Vector and embedding security is crucial for RAG systems. Ensure proper access controls on vector databases and validate knowledge base integrity regularly.

9. Misinformation (LLM09:2025)

Misinformation addresses the risk of LLMs producing false or misleading information that appears credible, including hallucinations and fabricated citations.

Types

  • Factual Errors: Incorrect statements presented as fact
  • Unsupported Claims: Assertions without proper evidence
  • Expertise Misrepresentation: False claims about qualifications
  • Fabricated Sources: Made-up citations, studies, or references
main.py
from deepteam.vulnerabilities import Misinformation, Competition

misinformation_tests = [
Misinformation(types=[
"factual errors",
"unsupported claims",
"expertize misrepresentation"
]),
Competition(types=["discreditation"])
]

risk_assessment = red_team(
model_callback=your_model_callback,
vulnerabilities=misinformation_tests,
attacks=[PromptInjection(), Roleplay(), PromptProbing()]
)
danger

LLM misinformation can have serious consequences in domains like healthcare, finance, and legal advice. Always implement fact-checking and disclaimer mechanisms.

10. Unbounded Consumption (LLM10:2025)

Unbounded Consumption addresses uncontrolled resource usage that can lead to service degradation, financial losses, or system unavailability.

Types

  • Compute Exhaustion: Complex queries that consume excessive processing power
  • Memory Overload: Inputs that cause excessive memory usage
  • API Abuse: High-volume requests leading to cost escalation
  • Context Flooding: Extremely long inputs that overflow context windows
main.py
# Test for potentially resource-intensive patterns
resource_test = red_team(
model_callback=your_model_callback,
attacks=[
MathProblem(), # Complex computational requests
LinearJailbreaking(), # Extended conversations
CrescendoJailbreaking() # Escalating complexity
],
attacks_per_vulnerability_type=3, # Limited testing
max_concurrent=1 # Sequential testing to monitor resources
)
tip

Implement proper rate limiting, input validation, and resource monitoring in production systems. DeepTeam helps identify inputs that might cause resource issues.

Framework-Based Testing

Use DeepTeam's framework integration for comprehensive OWASP Top 10 testing:

from deepteam import red_team
from deepteam.frameworks import OWASPTop10

# Run comprehensive assessment
owasp_assessment = red_team(
model_callback=your_model_callback,
framework=OWASPTop10(),
attacks_per_vulnerability_type=5
)

print(f"Total test cases: {len(owasp_assessment.test_cases)}")
print(f"Pass rate: {owasp_assessment.pass_rate:.1%}")

Best Practices

  1. Regular Testing: Run OWASP assessments as part of your development cycle
  2. Comprehensive Coverage: Test all 10 risk categories with multiple attack methods
  3. Production Monitoring: Implement real-time monitoring for identified risks
  4. Iterative Improvement: Use test results to strengthen LLM defenses
  5. Framework Integration: Leverage DeepTeam's configs for standardized testing
note

The OWASP Top 10 for LLMs provides a foundation for LLM security.
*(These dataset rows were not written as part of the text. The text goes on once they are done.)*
-- ==== Sys2Proof/Machine/Operands.lean ====
section
/-! DEFINITION. Operand values under R58 and register writes under R146. -/

namespace Sys2Proof.Machine

/-! ## Reading -/

/-- The word of register v`n` in lane `l`. -/
def Squad.vreg (q : Squad) (n l : Nat) : Word := vget (vget q.v n) l

/-- Lane `l`'s value of an affine register: Trunc(base + l × stride, 64) (R52). -/
def Squad.areg (q : Squad) (n l : Nat) : DWord := vget q.abase n + BitVec.ofNat 64 l * vget q.astride n

/-- The 64-bit value that an operand gives lane `l` (R53, R55, R58). A v register gives its word,
zero-extended. -/
def val (s : State) (o : Opnd) (l : Nat) : DWord :=
  match o with
  | .v n => (s.sq.vreg n.val l).setWidth 64
  | .s n => vget s.sq.s n.val
  | .a n => s.sq.areg n.val l
  | .p n => (BitVec.ofBool ((vget s.sq.p n.val).getLsbD l)).setWidth 64
  | .zero => 0#64
  | .lid => BitVec.ofNat 64 l
  | .sqid => BitVec.ofNat 64 s.sq.key.sqid
  | .tmid => BitVec.ofNat 64 s.sq.key.tmid
  | .em => s.sq.em.setWidth 64
  | .br => (vget s.sq.br l).setWidth 64
  | .fmt => s.sq.fmt.setWidth 64
  | .lclk => s.sq.lclk

/-- Bits [31:0] of an operand's value in lane `l` (R58). -/
def val32 (s : State) (o : Opnd) (l : Nat) : Word := (val s o l).setWidth 32

/-- The one value of a uniform operand. -/
def uval (s : State) (o : Opnd) : DWord := val s o 0

/-- The 64-bit value of a pair for a v register, and the operand's value otherwise (R9). -/
def val64 (s : State) (o : Opnd) (l : Nat) : DWord :=
  match o with
  | .v n => s.sq.vreg (n.val + 1) l ++ s.sq.vreg n.val l
  | _ => val s o l

/-- Base and stride of an operand used as an affine source; a uniform source has stride 0 (R59). -/
def affine (s : State) (o : Opnd) : DWord × DWord :=
  match o with
  | .a n => (vget s.sq.abase n.val, vget s.sq.astride n.val)
  | .lid => (0#64, 1#64)
  | _ => (uval s o, 0#64)

/-! ## Writing -/

/-- The poison and parity marks that a write to words clears (R69). -/
def Squad.heal (q : Squad) (bad : WordRef → Bool) : Squad :=
  { q with uncorr := q.uncorr.filter (fun w => !bad w), poison := q.poison.filter (fun w => !bad w) }

/-- Set the F/E bit of a register (R64). -/
def Squad.setFE (q : Squad) (o : Opnd) (full : Bool) : Squad :=
  match o with
  | .v n => { q with fev := if full then q.fev ||| (1#64 <<< n.val) else q.fev &&& ~~~(1#64 <<< n.val) }
  | .s n => { q with fes := if full then q.fes ||| (1#32 <<< n.val) else q.fes &&& ~~~(1#32 <<< n.val) }
  | .a n => { q with fea := if full then q.fea ||| (1#16 <<< n.val) else q.fea &&& ~~~(1#16 <<< n.val) }
  | .p n => { q with fep := if full then q.fep ||| (1#8 <<< n.val) else q.fep &&& ~~~(1#8 <<< n.val) }
  | _ => q

/-- Write lanes of a v register and mark it full. -/
def Squad.putV (q : Squad) (n : Nat) (m : Mask) (f : Nat → Word) : Squad :=
  ({ q with v := vset q.v n (lanes fun l => if m.getLsbD l then f l else q.vreg n l) }.setFE (.v (Fin.ofNat 64 n))
    true).heal (fun w => match w with | .v k l => k == n && m.getLsbD l | _ => false)

/-- Write an s register and mark it full. -/
def Squad.putS (q : Squad) (n : Nat) (x : DWord) : Squad :=
  ({ q with s := vset q.s n x }.setFE (.s (Fin.ofNat 32 n)) true).heal
    (fun w => match w with | .s k _ => k == n | _ => false)

/-- Write an a register and mark it full. -/
def Squad.putA (q : Squad) (n : Nat) (b st : DWord) : Squad :=
  ({ q with abase := vset q.abase n b, astride := vset q.astride n st }.setFE (.a (Fin.ofNat 16 n)) true).heal
    (fun w => match w with | .a k _ => k == n | _ => false)

/-- Write lanes of a p register and mark it full. -/
def Squad.putP (q : Squad) (n : Nat) (m : Mask) (f : Nat → Bool) : Squad :=
  ({ q with p := vset q.p n ((vget q.p n &&& ~~~m) ||| (maskOf f &&& m)) }.setFE (.p (Fin.ofNat 8 n)) true).heal
    (fun w => match w with | .p k => k == n | _ => false)

/-- Write a result of class V to D in the lanes of `m`, a p destination taking bit 0 (R53, R146). Under
an empty mask nothing is written (R127). -/
def Squad.putLanes (q : Squad) (d : Opnd) (m : Mask) (f : Nat → Word) : Squad :=
  if m = 0#32 then q
  else match d with
    | .v n => q.putV n.val m f
    | .p n => q.putP n.val m (fun l => (f l).getLsbD 0)
    | _ => q

/-- Write a 64-bit result to the pair of D in the lanes of `m` (R9). -/
def Squad.putPair (q : Squad) (d : Opnd) (m : Mask) (f : Nat → DWord) : Squad :=
  (q.putLanes d m (fun l => (f l).setWidth 32)).putLanes (d.up 1) m (fun l => (f l).extractLsb' 32 32)

/-- Write the one result of a uniform destination. -/
def Squad.putU (q : Squad) (d : Opnd) (x : DWord) : Squad :=
  match d with
  | .s n => q.putS n.val x
  | _ => q

/-- Write an affine destination. -/
def Squad.putAff (q : Squad) (d : Opnd) (b st : DWord) : Squad :=
  match d with
  | .a n => q.putA n.val b st
  | _ => q

/-! ## Tiles -/

/-- Word `w` of row `i` of tile t`n`. -/
def Squad.tword (q : Squad) (n i w : Nat) : Word := (vget (vget q.t n) i).extractLsb' (32 * w) 32

/-- Byte `b` of row `i` of tile t`n`. -/
def Squad.tbyte (q : Squad) (n i b : Nat) : Byte := (vget (vget q.t n) i).extractLsb' (8 * b) 8

/-- A bit string with `w` bits from `lo` replaced. -/
def patch {n : Nat} (x : BitVec n) (lo : Nat) {w : Nat} (y : BitVec w) : BitVec n :=
  (x &&& ~~~((BitVec.allOnes w).setWidth n <<< lo)) ||| (y.setWidth n <<< lo)

/-- Write words of tile t`n`: row, word, value (R285). -/
def Squad.putTile (q : Squad) (n : Nat) (ws : List (Nat × Nat × Word)) : Squad :=
  let rows := ws.foldl (fun (r : Lanes (BitVec 512)) x => vset r x.1 (patch (vget r x.1) (32 * x.2.1) x.2.2)) (vget q.t n)
  { q with t := vset q.t n rows }.heal
    (fun w => match w with | .t k i => k == n && ws.any (fun x => 16 * x.1 + x.2.1 == i) | _ => false)

/-! ## Accumulators -/

/-- The physical tiles a squad owns, ascending (R268). -/
def ownedTiles (owner : List (BitVec 8)) (sqid : Nat) : List Nat :=
  (List.range 8).filter (fun p => (owner.getD p 0xFF#8).toNat == sqid)

/-- The physical tile behind z`n` of the current squad (R268). -/
def zPhys (s : State) (n : Nat) : Option Nat := (ownedTiles s.team.owner s.sq.key.sqid)[n]?

/-- Element (i, c) of a tile. -/
def zElem (t : Lanes (BitVec 2304)) (i c : Nat) : BitVec 36 := (vget t i).extractLsb' (36 * c) 36

/-- A tile with element (i, c) replaced. -/
def zPut (t : Lanes (BitVec 2304)) (i c : Nat) (x : BitVec 36) : Lanes (BitVec 2304) :=
  vset t i (patch (vget t i) (36 * c) x)

/-- Update of the current squad. -/
def State.onSq (s : State) (f : Squad → Squad) : State := { s with sq := f s.sq }

end Sys2Proof.Machine
end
Customize your testing based on your specific use case, data sensitivity, and risk tolerance.

The 2025 OWASP Top 10 reflects the rapidly evolving LLM threat landscape. By using DeepTeam's comprehensive testing capabilities, you can proactively identify and address these critical security risks before they impact your users or organization.